Collected data entries:
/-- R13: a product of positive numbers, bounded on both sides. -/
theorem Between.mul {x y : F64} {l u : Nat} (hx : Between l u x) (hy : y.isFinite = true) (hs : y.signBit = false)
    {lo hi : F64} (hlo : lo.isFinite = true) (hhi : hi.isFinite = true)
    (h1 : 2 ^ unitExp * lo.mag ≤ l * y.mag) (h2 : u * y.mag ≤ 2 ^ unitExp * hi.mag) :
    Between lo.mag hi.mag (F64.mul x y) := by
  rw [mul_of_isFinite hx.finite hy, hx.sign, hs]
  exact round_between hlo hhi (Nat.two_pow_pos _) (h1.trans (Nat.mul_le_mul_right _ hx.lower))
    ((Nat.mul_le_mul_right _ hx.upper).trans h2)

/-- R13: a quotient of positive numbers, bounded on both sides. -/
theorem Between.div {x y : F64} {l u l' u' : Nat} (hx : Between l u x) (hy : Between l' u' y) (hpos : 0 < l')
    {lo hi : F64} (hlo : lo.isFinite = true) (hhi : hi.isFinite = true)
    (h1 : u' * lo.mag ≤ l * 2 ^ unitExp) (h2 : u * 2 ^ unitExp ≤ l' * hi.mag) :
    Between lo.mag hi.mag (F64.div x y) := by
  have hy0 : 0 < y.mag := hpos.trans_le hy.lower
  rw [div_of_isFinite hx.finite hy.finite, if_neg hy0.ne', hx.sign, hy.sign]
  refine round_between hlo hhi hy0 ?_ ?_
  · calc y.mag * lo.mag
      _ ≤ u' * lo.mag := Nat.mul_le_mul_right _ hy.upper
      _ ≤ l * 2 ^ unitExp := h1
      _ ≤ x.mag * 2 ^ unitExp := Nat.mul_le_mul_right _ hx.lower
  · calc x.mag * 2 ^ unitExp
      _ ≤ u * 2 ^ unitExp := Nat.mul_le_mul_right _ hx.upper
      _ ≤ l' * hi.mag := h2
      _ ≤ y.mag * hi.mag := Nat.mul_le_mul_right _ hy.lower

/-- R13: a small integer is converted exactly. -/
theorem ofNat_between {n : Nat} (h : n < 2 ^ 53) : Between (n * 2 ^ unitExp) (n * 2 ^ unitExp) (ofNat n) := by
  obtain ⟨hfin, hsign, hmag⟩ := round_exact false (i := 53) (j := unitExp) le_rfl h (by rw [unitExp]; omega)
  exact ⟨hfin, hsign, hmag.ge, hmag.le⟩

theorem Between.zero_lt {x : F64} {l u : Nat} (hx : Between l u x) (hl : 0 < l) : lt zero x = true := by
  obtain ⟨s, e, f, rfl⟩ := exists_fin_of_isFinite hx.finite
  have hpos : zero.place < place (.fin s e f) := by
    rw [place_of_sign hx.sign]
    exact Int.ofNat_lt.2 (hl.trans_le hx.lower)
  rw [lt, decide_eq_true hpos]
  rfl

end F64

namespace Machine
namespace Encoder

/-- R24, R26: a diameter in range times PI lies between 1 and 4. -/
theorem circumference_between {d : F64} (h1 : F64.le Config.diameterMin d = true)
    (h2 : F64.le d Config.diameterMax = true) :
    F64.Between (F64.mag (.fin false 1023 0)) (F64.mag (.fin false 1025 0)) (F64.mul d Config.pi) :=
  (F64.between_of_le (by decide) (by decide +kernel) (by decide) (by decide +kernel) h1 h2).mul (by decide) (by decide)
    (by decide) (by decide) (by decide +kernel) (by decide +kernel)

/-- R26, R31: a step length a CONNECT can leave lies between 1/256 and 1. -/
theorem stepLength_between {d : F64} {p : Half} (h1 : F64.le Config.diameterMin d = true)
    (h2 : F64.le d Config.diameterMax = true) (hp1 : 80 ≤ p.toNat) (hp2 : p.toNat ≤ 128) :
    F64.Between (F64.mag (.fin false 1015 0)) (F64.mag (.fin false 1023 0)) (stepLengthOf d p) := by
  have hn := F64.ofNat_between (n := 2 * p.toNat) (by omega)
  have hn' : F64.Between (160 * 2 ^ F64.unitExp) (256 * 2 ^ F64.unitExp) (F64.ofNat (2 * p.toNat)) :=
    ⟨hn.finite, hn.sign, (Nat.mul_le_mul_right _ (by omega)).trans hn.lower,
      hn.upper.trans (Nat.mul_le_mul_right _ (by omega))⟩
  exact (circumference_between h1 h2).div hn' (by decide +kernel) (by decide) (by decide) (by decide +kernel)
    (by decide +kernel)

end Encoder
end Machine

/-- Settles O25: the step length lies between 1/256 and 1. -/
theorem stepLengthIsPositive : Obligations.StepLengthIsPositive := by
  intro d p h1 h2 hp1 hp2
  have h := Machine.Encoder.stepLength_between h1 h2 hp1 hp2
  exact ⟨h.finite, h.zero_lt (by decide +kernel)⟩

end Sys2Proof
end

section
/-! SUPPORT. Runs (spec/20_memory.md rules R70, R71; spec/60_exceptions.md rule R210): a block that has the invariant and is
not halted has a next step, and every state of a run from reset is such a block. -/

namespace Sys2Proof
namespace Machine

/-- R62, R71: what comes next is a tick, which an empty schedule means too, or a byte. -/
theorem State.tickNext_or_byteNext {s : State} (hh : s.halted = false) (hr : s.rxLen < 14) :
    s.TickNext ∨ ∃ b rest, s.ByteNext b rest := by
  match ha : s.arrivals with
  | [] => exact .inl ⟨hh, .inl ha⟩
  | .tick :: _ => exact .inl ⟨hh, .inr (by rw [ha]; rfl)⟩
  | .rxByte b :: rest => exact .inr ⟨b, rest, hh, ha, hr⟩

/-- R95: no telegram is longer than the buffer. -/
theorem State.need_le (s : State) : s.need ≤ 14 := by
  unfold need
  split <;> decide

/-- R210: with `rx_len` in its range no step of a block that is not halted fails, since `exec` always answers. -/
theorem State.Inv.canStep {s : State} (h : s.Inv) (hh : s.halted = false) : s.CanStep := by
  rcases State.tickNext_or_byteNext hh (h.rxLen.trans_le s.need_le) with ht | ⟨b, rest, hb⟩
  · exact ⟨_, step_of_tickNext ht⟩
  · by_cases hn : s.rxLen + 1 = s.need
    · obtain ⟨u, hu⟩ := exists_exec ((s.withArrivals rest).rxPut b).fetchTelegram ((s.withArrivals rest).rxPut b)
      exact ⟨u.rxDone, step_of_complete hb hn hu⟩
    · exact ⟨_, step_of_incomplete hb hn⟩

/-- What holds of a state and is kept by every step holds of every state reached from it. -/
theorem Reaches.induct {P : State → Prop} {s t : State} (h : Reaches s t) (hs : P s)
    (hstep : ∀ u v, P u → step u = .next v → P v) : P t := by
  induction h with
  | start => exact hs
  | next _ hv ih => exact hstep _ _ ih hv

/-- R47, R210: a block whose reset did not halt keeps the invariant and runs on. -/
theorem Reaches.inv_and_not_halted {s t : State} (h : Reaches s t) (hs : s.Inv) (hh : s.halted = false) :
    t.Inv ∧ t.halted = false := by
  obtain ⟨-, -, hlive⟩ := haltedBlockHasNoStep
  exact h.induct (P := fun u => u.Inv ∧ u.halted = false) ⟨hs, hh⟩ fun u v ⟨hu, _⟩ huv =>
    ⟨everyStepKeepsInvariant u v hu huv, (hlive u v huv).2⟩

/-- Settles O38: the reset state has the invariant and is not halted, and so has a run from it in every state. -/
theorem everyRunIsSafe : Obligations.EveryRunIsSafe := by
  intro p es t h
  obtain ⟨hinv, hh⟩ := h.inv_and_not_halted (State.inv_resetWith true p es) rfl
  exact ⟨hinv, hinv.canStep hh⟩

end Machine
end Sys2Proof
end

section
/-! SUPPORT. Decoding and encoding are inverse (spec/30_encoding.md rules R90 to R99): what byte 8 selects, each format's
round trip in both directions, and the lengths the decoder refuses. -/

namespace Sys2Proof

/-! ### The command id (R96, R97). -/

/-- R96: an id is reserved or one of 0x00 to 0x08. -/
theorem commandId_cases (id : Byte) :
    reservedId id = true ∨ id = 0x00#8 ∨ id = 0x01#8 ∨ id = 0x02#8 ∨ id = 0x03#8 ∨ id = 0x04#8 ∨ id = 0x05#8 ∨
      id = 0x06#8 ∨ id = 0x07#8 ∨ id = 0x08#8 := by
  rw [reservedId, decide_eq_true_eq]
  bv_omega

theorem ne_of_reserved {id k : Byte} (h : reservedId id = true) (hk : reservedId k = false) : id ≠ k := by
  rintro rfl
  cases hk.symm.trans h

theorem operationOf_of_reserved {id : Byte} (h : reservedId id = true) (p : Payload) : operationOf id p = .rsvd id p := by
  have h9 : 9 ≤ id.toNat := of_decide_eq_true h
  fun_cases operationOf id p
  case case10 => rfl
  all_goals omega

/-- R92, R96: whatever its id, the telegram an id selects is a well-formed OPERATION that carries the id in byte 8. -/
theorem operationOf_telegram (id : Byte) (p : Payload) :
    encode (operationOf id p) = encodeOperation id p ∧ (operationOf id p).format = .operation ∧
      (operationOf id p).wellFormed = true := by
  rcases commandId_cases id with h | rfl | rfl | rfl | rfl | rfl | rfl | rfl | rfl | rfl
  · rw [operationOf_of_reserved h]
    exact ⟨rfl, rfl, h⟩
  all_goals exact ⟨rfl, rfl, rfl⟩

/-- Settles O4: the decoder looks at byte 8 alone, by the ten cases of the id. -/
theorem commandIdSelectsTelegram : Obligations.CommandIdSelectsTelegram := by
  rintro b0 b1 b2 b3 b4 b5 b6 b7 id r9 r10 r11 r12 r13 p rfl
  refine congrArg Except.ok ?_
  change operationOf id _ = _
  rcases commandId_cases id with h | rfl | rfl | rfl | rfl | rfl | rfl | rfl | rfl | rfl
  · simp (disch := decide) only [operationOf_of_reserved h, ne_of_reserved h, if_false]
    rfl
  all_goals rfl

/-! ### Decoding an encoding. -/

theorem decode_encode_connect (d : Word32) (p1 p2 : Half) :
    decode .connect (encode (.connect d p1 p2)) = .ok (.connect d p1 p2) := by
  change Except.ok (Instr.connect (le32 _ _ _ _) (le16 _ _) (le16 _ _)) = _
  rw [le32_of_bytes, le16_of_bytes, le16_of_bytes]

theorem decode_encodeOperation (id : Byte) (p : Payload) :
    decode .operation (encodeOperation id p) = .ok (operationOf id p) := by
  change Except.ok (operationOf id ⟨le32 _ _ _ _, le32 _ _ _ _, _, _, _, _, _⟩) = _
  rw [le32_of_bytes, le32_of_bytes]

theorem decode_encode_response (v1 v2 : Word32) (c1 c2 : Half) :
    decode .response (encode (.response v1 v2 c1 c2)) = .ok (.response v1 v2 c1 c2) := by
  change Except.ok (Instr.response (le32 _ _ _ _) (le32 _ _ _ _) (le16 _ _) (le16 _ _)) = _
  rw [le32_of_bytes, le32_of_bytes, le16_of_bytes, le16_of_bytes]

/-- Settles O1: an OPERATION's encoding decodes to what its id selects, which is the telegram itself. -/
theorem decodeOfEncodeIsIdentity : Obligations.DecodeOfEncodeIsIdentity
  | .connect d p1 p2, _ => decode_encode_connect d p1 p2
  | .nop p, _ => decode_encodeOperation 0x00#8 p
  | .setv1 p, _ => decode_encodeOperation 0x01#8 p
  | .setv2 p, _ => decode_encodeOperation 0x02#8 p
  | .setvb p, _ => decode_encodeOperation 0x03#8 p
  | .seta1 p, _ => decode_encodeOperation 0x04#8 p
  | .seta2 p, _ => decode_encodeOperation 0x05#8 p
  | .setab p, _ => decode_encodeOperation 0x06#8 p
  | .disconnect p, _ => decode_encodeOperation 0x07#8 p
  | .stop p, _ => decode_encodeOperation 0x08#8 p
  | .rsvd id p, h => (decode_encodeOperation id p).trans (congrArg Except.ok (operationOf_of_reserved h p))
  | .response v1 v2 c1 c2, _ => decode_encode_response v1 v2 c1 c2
---
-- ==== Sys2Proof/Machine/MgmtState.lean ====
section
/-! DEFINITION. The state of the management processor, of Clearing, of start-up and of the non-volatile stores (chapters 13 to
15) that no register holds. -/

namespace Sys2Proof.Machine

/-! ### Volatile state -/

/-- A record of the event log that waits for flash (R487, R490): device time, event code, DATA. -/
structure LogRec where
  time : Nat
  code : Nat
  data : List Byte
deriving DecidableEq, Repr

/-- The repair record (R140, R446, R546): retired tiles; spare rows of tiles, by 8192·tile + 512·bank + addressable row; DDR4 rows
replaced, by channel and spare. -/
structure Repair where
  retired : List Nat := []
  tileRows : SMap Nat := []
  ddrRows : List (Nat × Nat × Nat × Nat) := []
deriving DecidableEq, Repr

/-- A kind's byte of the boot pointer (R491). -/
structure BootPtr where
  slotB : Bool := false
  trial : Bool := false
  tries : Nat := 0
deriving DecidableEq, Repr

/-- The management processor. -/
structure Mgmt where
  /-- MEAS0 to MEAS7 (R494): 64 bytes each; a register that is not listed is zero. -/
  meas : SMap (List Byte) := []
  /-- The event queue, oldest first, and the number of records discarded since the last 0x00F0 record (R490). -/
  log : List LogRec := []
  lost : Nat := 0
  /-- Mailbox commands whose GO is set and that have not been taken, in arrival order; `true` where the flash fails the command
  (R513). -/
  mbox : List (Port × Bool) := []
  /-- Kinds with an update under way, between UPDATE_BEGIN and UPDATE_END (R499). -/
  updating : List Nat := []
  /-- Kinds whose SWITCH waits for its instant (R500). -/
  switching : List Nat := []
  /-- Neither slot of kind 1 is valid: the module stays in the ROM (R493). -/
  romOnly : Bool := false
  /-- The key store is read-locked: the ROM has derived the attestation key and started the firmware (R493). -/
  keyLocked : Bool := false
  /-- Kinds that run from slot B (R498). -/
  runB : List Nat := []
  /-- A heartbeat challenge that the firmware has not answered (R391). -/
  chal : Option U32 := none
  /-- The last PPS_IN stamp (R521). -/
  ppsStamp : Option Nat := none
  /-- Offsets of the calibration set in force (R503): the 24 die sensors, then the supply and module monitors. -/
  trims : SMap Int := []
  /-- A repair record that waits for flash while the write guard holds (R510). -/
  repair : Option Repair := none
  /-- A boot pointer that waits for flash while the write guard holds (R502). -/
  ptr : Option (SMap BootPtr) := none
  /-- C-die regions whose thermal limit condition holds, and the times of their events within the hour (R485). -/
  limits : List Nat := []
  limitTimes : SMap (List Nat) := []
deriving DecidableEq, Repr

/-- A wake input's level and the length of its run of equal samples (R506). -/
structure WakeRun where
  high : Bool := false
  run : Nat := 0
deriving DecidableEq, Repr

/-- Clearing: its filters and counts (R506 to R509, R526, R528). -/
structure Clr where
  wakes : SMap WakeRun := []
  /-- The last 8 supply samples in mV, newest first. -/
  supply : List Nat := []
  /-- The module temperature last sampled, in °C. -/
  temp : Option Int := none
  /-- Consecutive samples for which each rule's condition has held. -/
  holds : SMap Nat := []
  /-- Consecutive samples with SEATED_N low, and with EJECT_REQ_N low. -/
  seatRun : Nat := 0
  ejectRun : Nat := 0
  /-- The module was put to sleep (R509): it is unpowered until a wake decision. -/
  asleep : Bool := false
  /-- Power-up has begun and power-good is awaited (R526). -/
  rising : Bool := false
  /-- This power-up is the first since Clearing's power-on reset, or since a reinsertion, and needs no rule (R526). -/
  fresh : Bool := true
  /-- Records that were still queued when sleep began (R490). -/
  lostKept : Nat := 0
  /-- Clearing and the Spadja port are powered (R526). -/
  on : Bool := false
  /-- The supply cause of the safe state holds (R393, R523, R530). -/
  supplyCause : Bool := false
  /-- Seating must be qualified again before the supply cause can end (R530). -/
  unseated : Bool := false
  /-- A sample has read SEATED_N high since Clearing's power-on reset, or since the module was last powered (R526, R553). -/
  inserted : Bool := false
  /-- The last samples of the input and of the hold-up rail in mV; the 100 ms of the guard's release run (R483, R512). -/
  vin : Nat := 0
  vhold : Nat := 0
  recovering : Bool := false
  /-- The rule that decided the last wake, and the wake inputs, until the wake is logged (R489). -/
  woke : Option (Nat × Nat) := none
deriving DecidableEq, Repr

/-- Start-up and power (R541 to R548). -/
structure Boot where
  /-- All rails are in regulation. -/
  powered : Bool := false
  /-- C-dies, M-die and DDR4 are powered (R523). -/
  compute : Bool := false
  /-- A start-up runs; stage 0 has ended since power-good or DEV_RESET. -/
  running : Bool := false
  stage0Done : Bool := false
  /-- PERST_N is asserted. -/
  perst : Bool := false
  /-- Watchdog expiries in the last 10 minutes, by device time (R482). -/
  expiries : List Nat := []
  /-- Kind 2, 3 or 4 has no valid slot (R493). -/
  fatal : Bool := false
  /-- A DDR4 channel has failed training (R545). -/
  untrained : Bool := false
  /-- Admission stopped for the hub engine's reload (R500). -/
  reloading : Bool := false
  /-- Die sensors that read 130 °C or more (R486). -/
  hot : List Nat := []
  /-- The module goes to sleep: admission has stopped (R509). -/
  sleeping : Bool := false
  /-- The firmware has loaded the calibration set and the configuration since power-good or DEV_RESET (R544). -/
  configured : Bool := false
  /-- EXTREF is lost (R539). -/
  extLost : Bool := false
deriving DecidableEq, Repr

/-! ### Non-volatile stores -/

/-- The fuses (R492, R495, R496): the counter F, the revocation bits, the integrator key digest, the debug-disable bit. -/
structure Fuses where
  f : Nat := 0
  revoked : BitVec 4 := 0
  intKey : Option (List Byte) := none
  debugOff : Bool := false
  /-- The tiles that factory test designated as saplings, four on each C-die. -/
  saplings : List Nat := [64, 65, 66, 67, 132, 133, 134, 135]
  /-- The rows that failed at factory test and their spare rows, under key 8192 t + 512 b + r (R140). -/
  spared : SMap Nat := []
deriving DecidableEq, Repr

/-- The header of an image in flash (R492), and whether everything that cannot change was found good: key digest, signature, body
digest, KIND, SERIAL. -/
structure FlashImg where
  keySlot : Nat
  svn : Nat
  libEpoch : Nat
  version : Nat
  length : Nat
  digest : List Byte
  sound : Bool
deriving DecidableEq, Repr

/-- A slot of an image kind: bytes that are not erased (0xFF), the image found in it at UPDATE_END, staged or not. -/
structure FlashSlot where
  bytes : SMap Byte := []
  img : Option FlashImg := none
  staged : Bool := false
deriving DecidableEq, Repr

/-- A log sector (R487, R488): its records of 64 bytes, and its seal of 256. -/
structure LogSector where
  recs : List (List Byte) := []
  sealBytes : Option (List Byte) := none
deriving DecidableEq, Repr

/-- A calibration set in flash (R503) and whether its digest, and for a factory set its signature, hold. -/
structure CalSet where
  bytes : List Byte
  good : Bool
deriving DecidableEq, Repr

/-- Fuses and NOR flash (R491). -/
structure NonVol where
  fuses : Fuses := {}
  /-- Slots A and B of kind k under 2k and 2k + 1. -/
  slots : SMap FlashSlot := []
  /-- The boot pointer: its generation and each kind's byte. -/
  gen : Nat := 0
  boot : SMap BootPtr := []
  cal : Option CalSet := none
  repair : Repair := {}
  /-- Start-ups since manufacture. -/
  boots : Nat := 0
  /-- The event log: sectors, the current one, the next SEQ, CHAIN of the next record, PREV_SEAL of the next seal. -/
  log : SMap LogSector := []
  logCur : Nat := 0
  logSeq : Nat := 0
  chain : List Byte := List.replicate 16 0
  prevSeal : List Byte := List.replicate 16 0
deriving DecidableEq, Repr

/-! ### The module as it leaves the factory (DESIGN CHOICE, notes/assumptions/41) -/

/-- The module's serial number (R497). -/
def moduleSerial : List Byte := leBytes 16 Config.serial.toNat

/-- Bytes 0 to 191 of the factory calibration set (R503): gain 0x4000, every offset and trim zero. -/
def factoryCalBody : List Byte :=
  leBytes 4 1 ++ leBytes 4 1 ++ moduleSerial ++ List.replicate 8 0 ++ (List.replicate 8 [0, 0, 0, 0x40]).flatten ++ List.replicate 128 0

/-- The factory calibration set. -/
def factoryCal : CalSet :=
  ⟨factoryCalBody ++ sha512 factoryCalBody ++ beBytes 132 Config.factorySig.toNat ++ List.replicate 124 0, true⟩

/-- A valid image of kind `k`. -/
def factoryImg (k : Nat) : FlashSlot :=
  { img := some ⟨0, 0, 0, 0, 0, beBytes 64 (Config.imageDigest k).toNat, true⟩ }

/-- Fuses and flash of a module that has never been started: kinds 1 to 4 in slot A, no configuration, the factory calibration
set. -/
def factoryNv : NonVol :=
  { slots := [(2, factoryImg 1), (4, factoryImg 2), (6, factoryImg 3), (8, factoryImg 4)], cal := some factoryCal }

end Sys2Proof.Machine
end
==
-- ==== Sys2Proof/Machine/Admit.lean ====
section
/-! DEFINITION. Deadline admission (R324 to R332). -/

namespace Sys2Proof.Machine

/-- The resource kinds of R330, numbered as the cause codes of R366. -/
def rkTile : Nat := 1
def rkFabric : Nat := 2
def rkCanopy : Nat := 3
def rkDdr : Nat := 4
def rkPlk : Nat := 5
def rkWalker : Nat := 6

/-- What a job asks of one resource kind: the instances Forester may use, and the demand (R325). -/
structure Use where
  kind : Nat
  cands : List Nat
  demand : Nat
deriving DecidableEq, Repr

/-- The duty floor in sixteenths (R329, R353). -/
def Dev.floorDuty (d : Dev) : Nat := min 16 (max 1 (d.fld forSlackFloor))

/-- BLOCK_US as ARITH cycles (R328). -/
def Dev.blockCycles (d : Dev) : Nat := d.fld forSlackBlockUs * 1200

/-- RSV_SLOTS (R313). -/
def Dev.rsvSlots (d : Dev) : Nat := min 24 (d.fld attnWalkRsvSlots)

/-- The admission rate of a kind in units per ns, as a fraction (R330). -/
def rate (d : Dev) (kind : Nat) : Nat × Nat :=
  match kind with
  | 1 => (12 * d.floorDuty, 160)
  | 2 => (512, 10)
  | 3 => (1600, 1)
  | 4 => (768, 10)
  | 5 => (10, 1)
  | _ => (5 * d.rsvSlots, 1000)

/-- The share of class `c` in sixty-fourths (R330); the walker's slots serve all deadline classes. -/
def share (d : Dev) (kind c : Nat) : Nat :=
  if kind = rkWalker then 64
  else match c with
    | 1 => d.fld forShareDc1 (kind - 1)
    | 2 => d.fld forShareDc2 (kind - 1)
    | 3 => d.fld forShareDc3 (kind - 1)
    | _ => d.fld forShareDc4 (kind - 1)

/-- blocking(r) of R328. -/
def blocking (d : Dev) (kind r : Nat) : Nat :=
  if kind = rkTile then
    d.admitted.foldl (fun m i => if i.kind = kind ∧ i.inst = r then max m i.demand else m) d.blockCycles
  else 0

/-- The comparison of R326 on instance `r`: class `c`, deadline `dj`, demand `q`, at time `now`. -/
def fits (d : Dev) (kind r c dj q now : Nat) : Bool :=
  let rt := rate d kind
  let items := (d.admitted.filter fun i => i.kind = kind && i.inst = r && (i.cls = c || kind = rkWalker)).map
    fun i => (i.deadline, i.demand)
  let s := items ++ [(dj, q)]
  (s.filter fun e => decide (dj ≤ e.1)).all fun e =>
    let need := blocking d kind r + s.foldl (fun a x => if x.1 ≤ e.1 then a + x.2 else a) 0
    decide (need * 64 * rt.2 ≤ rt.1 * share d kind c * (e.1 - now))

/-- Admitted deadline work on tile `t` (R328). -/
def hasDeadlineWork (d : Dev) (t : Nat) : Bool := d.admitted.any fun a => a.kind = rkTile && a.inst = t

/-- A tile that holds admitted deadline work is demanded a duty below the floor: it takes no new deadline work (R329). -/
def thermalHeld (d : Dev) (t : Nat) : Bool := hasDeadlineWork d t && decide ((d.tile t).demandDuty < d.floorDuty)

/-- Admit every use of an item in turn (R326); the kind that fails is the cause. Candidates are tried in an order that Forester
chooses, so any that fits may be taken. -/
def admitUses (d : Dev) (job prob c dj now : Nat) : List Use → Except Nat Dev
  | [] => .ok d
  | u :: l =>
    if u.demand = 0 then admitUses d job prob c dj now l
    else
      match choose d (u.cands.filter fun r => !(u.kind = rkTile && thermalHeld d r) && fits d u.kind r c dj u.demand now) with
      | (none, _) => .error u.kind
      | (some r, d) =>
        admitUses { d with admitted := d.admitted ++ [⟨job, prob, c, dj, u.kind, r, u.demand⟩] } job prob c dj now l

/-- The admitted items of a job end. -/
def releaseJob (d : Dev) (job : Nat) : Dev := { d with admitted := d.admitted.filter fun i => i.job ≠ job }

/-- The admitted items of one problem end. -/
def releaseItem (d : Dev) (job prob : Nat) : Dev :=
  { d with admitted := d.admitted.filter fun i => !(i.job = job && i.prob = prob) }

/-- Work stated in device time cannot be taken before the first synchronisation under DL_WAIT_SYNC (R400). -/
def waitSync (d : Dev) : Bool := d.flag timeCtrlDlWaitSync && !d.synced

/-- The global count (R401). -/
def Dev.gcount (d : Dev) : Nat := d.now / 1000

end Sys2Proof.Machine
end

▶ _To do_
Copy word for word the stretch of entries above from the line that has "supply : List Nat := []" through the line that has "fresh : Bool := true", both ends included, and nothing outside it.

▶ _Worked solution_
  supply : List Nat := []
  /-- The module temperature last sampled, in °C. -/
  temp : Option Int := none
  /-- Consecutive samples for which each rule's condition has held. -/
  holds : SMap Nat := []
  /-- Consecutive samples with SEATED_N low, and with EJECT_REQ_N low. -/
  seatRun : Nat := 0
  ejectRun : Nat := 0
  /-- The module was put to sleep (R509): it is unpowered until a wake decision. -/
  asleep : Bool := false
  /-- Power-up has begun and power-good is awaited (R526). -/
  rising : Bool := false
  /-- This power-up is the first since Clearing's power-on reset, or since a reinsertion, and needs no rule (R526). -/
  fresh : Bool := true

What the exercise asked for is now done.